▶ **Assignment**:
Output every record word for word.

▶ **Data for the task**:
-- ==== Sys2Proof/Config.lean ====
section
/-! DEFINITION. The constants the document fixes (spec/00_scope.md rule R8: "they must be exact").
None of them is a parameter. The one configuration input of the hardware, `INVERTED` (rules R9, R28), is supplied
at reset and can differ from one construction to the next, so it stands in `Machine.State`, not here.
The spec leaves no result of an operation open (rules R185, R189), so there is no free value here. -/

namespace Sys2Proof

/-- Ticks accumulated per second increment (rule R8, `TICKS_PER_SECOND`). -/
@[simp] def Config.ticksPerSecond : Nat := 1000

/-- Seconds in a minute (spec/40_seconds_clock.md rule R106). -/
@[simp] def Config.secondsPerMinute : Nat := 60

/-- Minutes in an hour (rule R106). -/
@[simp] def Config.minutesPerHour : Nat := 60

/-- Hours in a day (rule R106). -/
@[simp] def Config.hoursPerDay : Nat := 24

/-- A pulse width below this is bit 0, at or above it bit 1 (rule R8, `SPLIT_MS`). -/
@[simp] def Config.splitMs : Nat := 140

/-- A rising-edge gap strictly above this finalizes the frame (rule R8, `SYNC_GAP_MS`). -/
@[simp] def Config.syncGapMs : Nat := 1200

/-- A rising-edge gap strictly below this is spurious (rule R8, `DEBOUNCE_MS`). -/
@[simp] def Config.debounceMs : Nat := 300

/-- The length of a frame, and the only `pos` at which FINALIZE decodes (rule R8, `FRAME_BITS`). -/
@[simp] def Config.frameBits : Nat := 59

/-- The staleness bound of ISSYNCED in milliseconds (rule R8, `STALE_MS`). -/
@[simp] def Config.staleMs : Nat := 120000

/-- Added to the converted 8-bit year field (rule R8, `YEAR_BASE`). -/
@[simp] def Config.yearBase : Nat := 2000

end Sys2Proof
end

▶ **Solution to this exercise**:
-- ==== Sys2Proof/Config.lean ====
section
/-! DEFINITION. The constants the document fixes (spec/00_scope.md rule R8: "they must be exact").
None of them is a parameter. The one configuration input of the hardware, `INVERTED` (rules R9, R28), is supplied
at reset and can differ from one construction to the next, so it stands in `Machine.State`, not here.
The spec leaves no result of an operation open (rules R185, R189), so there is no free value here. -/

namespace Sys2Proof

/-- Ticks accumulated per second increment (rule R8, `TICKS_PER_SECOND`). -/
@[simp] def Config.ticksPerSecond : Nat := 1000

/-- Seconds in a minute (spec/40_seconds_clock.md rule R106). -/
@[simp] def Config.secondsPerMinute : Nat := 60

/-- Minutes in an hour (rule R106). -/
@[simp] def Config.minutesPerHour : Nat := 60

/-- Hours in a day (rule R106). -/
@[simp] def Config.hoursPerDay : Nat := 24

/-- A pulse width below this is bit 0, at or above it bit 1 (rule R8, `SPLIT_MS`). -/
@[simp] def Config.splitMs : Nat := 140

/-- A rising-edge gap strictly above this finalizes the frame (rule R8, `SYNC_GAP_MS`). -/
@[simp] def Config.syncGapMs : Nat := 1200

/-- A rising-edge gap strictly below this is spurious (rule R8, `DEBOUNCE_MS`). -/
@[simp] def Config.debounceMs : Nat := 300

/-- The length of a frame, and the only `pos` at which FINALIZE decodes (rule R8, `FRAME_BITS`). -/
@[simp] def Config.frameBits : Nat := 59

/-- The staleness bound of ISSYNCED in milliseconds (rule R8, `STALE_MS`). -/
@[simp] def Config.staleMs : Nat := 120000

/-- Added to the converted 8-bit year field (rule R8, `YEAR_BASE`). -/
@[simp] def Config.yearBase : Nat := 2000

end Sys2Proof
end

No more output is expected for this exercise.